▸ **Activity**
Within the data that follows, set down exactly the lines from the one containing "State.reset.thr := rfl" through the one containing "ks).mid = s.mid := rfl", both ends included.
--- START ---
/-! ### `respond` -/

@[simp] theorem State.respond_minFreq (r : Response) : (s.respond r).minFreq = s.minFreq := rfl
@[simp] theorem State.respond_maxFreq (r : Response) : (s.respond r).maxFreq = s.maxFreq := rfl
@[simp] theorem State.respond_numBars (r : Response) : (s.respond r).numBars = s.numBars := rfl
@[simp] theorem State.respond_scheme (r : Response) : (s.respond r).scheme = s.scheme := rfl
@[simp] theorem State.respond_result (r : Response) : (s.respond r).result = s.result := rfl
@[simp] theorem State.respond_thrN (r : Response) : (s.respond r).thrN = s.thrN := rfl
@[simp] theorem State.respond_thrValid (r : Response) : (s.respond r).thrValid = s.thrValid := rfl
@[simp] theorem State.respond_thr (r : Response) : (s.respond r).thr = s.thr := rfl
@[simp] theorem State.respond_low (r : Response) : (s.respond r).low = s.low := rfl
@[simp] theorem State.respond_mid (r : Response) : (s.respond r).mid = s.mid := rfl
@[simp] theorem State.respond_high (r : Response) : (s.respond r).high = s.high := rfl
@[simp] theorem State.respond_out (r : Response) : (s.respond r).out = s.out := rfl
@[simp] theorem State.respond_outValid (r : Response) : (s.respond r).outValid = s.outValid := rfl
@[simp] theorem State.respond_outScheme (r : Response) : (s.respond r).outScheme = s.outScheme := rfl
@[simp] theorem State.respond_unreach (r : Response) : (s.respond r).unreach = s.unreach := rfl
@[simp] theorem State.respond_clampHit (r : Response) : (s.respond r).clampHit = s.clampHit := rfl
@[simp] theorem State.respond_err (r : Response) : (s.respond r).err = s.err := rfl
@[simp] theorem State.respond_inflight (r : Response) : (s.respond r).inflight = s.inflight := rfl
@[simp] theorem State.respond_pending (r : Response) : (s.respond r).pending = s.pending := rfl
@[simp] theorem State.respond_response (r : Response) : (s.respond r).response = some r := rfl

/-! ### `resetEvent` -/

@[simp] theorem State.resetEvent_minFreq : s.resetEvent.minFreq = State.reset.minFreq := rfl
@[simp] theorem State.resetEvent_maxFreq : s.resetEvent.maxFreq = State.reset.maxFreq := rfl
@[simp] theorem State.resetEvent_numBars : s.resetEvent.numBars = State.reset.numBars := rfl
@[simp] theorem State.resetEvent_scheme : s.resetEvent.scheme = State.reset.scheme := rfl
@[simp] theorem State.resetEvent_result : s.resetEvent.result = State.reset.result := rfl
@[simp] theorem State.resetEvent_thrN : s.resetEvent.thrN = State.reset.thrN := rfl
@[simp] theorem State.resetEvent_thrValid : s.resetEvent.thrValid = State.reset.thrValid := rfl
@[simp] theorem State.resetEvent_thr : s.resetEvent.thr = State.reset.thr := rfl
@[simp] theorem State.resetEvent_low : s.resetEvent.low = State.reset.low := rfl
@[simp] theorem State.resetEvent_mid : s.resetEvent.mid = State.reset.mid := rfl
@[simp] theorem State.resetEvent_high : s.resetEvent.high = State.reset.high := rfl
@[simp] theorem State.resetEvent_out : s.resetEvent.out = State.reset.out := rfl
@[simp] theorem State.resetEvent_outValid : s.resetEvent.outValid = State.reset.outValid := rfl
@[simp] theorem State.resetEvent_outScheme : s.resetEvent.outScheme = State.reset.outScheme := rfl
@[simp] theorem State.resetEvent_unreach : s.resetEvent.unreach = State.reset.unreach := rfl
@[simp] theorem State.resetEvent_clampHit : s.resetEvent.clampHit = State.reset.clampHit := rfl
@[simp] theorem State.resetEvent_err : s.resetEvent.err = State.reset.err := rfl
@[simp] theorem State.resetEvent_inflight : s.resetEvent.inflight = State.reset.inflight := rfl
@[simp] theorem State.resetEvent_pending : s.resetEvent.pending = s.pending := rfl
@[simp] theorem State.resetEvent_response : s.resetEvent.response = s.response := rfl

/-! ### `noteKinds` -/

@[simp] theorem State.noteKinds_minFreq (ks : List Kind) : (s.noteKinds ks).minFreq = s.minFreq := rfl
@[simp] theorem State.noteKinds_maxFreq (ks : List Kind) : (s.noteKinds ks).maxFreq = s.maxFreq := rfl
@[simp] theorem State.noteKinds_numBars (ks : List Kind) : (s.noteKinds ks).numBars = s.numBars := rfl
@[simp] theorem State.noteKinds_scheme (ks : List Kind) : (s.noteKinds ks).scheme = s.scheme := rfl
@[simp] theorem State.noteKinds_result (ks : List Kind) : (s.noteKinds ks).result = s.result := rfl
@[simp] theorem State.noteKinds_thrN (ks : List Kind) : (s.noteKinds ks).thrN = s.thrN := rfl
@[simp] theorem State.noteKinds_thrValid (ks : List Kind) : (s.noteKinds ks).thrValid = s.thrValid := rfl
@[simp] theorem State.noteKinds_thr (ks : List Kind) : (s.noteKinds ks).thr = s.thr := rfl
@[simp] theorem State.noteKinds_low (ks : List Kind) : (s.noteKinds ks).low = s.low := rfl
@[simp] theorem State.noteKinds_mid (ks : List Kind) : (s.noteKinds ks).mid = s.mid := rfl
@[simp] theorem State.noteKinds_high (ks : List Kind) : (s.noteKinds ks).high = s.high := rfl
@[simp] theorem State.noteKinds_out (ks : List Kind) : (s.noteKinds ks).out = s.out := rfl
@[simp] theorem State.noteKinds_outValid (ks : List Kind) : (s.noteKinds ks).outValid = s.outValid := rfl
@[simp] theorem State.noteKinds_outScheme (ks : List Kind) : (s.noteKinds ks).outScheme = s.outScheme := rfl
@[simp] theorem State.noteKinds_unreach (ks : List Kind) : (s.noteKinds ks).unreach = (s.unreach || decide (Kind.fallback ∈ ks)) := rfl
@[simp] theorem State.noteKinds_clampHit (ks : List Kind) : (s.noteKinds ks).clampHit = (s.clampHit || decide (Kind.clamp ∈ ks)) := rfl
@[simp] theorem State.noteKinds_err (ks : List Kind) : (s.noteKinds ks).err = s.err := rfl
@[simp] theorem State.noteKinds_inflight (ks : List Kind) : (s.noteKinds ks).inflight = s.inflight := rfl
@[simp] theorem State.noteKinds_pending (ks : List Kind) : (s.noteKinds ks).pending = s.pending := rfl
@[simp] theorem State.noteKinds_response (ks : List Kind) : (s.noteKinds ks).response = s.response := rfl

/-! ### `setWork` -/

@[simp] theorem State.setWork_minFreq (r : Range) (t : WorkTable) : (s.setWork r t).minFreq = s.minFreq := rfl
@[simp] theorem State.setWork_maxFreq (r : Range) (t : WorkTable) : (s.setWork r t).maxFreq = s.maxFreq := rfl
@[simp] theorem State.setWork_numBars (r : Range) (t : WorkTable) : (s.setWork r t).numBars = s.numBars := rfl
@[simp] theorem State.setWork_scheme (r : Range) (t : WorkTable) : (s.setWork r t).scheme = s.scheme := rfl
@[simp] theorem State.setWork_result (r : Range) (t : WorkTable) : (s.setWork r t).result = s.result := rfl
@[simp] theorem State.setWork_thrN (r : Range) (t : WorkTable) : (s.setWork r t).thrN = s.thrN := rfl
@[simp] theorem State.setWork_thrValid (r : Range) (t : WorkTable) : (s.setWork r t).thrValid = s.thrValid := rfl
@[simp] theorem State.setWork_thr (r : Range) (t : WorkTable) : (s.setWork r t).thr = s.thr := rfl
@[simp] theorem State.setWork_low (r : Range) (t : WorkTable) : (s.setWork r t).low = if r = .low then t else s.low := rfl
@[simp] theorem State.setWork_mid (r : Range) (t : WorkTable) : (s.setWork r t).mid = if r = .mid then t else s.mid := rfl
@[simp] theorem State.setWork_high (r : Range) (t : WorkTable) : (s.setWork r t).high = if r = .high then t else s.high := rfl
@[simp] theorem State.setWork_out (r : Range) (t : WorkTable) : (s.setWork r t).out = s.out := rfl
@[simp] theorem State.setWork_outValid (r : Range) (t : WorkTable) : (s.setWork r t).outValid = s.outValid := rfl
@[simp] theorem State.setWork_outScheme (r : Range) (t : WorkTable) : (s.setWork r t).outScheme = s.outScheme := rfl
@[simp] theorem State.setWork_unreach (r : Range) (t : WorkTable) : (s.setWork r t).unreach = s.unreach := rfl
@[simp] theorem State.setWork_clampHit (r : Range) (t : WorkTable) : (s.setWork r t).clampHit = s.clampHit := rfl
@[simp] theorem State.setWork_err (r : Range) (t : WorkTable) : (s.setWork r t).err = s.err := rfl
@[simp] theorem State.setWork_inflight (r : Range) (t : WorkTable) : (s.setWork r t).inflight = s.inflight := rfl
@[simp] theorem State.setWork_pending (r : Range) (t : WorkTable) : (s.setWork r t).pending = s.pending := rfl
@[simp] theorem State.setWork_response (r : Range) (t : WorkTable) : (s.setWork r t).response = s.response := rfl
--- END ---
▸ **The answer**
@[simp] theorem State.resetEvent_thr : s.resetEvent.thr = State.reset.thr := rfl
@[simp] theorem State.resetEvent_low : s.resetEvent.low = State.reset.low := rfl
@[simp] theorem State.resetEvent_mid : s.resetEvent.mid = State.reset.mid := rfl
@[simp] theorem State.resetEvent_high : s.resetEvent.high = State.reset.high := rfl
@[simp] theorem State.resetEvent_out : s.resetEvent.out = State.reset.out := rfl
@[simp] theorem State.resetEvent_outValid : s.resetEvent.outValid = State.reset.outValid := rfl
@[simp] theorem State.resetEvent_outScheme : s.resetEvent.outScheme = State.reset.outScheme := rfl
@[simp] theorem State.resetEvent_unreach : s.resetEvent.unreach = State.reset.unreach := rfl
@[simp] theorem State.resetEvent_clampHit : s.resetEvent.clampHit = State.reset.clampHit := rfl
@[simp] theorem State.resetEvent_err : s.resetEvent.err = State.reset.err := rfl
@[simp] theorem State.resetEvent_inflight : s.resetEvent.inflight = State.reset.inflight := rfl
@[simp] theorem State.resetEvent_pending : s.resetEvent.pending = s.pending := rfl
@[simp] theorem State.resetEvent_response : s.resetEvent.response = s.response := rfl

/-! ### `noteKinds` -/

@[simp] theorem State.noteKinds_minFreq (ks : List Kind) : (s.noteKinds ks).minFreq = s.minFreq := rfl
@[simp] theorem State.noteKinds_maxFreq (ks : List Kind) : (s.noteKinds ks).maxFreq = s.maxFreq := rfl
@[simp] theorem State.noteKinds_numBars (ks : List Kind) : (s.noteKinds ks).numBars = s.numBars := rfl
@[simp] theorem State.noteKinds_scheme (ks : List Kind) : (s.noteKinds ks).scheme = s.scheme := rfl
@[simp] theorem State.noteKinds_result (ks : List Kind) : (s.noteKinds ks).result = s.result := rfl
@[simp] theorem State.noteKinds_thrN (ks : List Kind) : (s.noteKinds ks).thrN = s.thrN := rfl
@[simp] theorem State.noteKinds_thrValid (ks : List Kind) : (s.noteKinds ks).thrValid = s.thrValid := rfl
@[simp] theorem State.noteKinds_thr (ks : List Kind) : (s.noteKinds ks).thr = s.thr := rfl
@[simp] theorem State.noteKinds_low (ks : List Kind) : (s.noteKinds ks).low = s.low := rfl
@[simp] theorem State.noteKinds_mid (ks : List Kind) : (s.noteKinds ks).mid = s.mid := rfl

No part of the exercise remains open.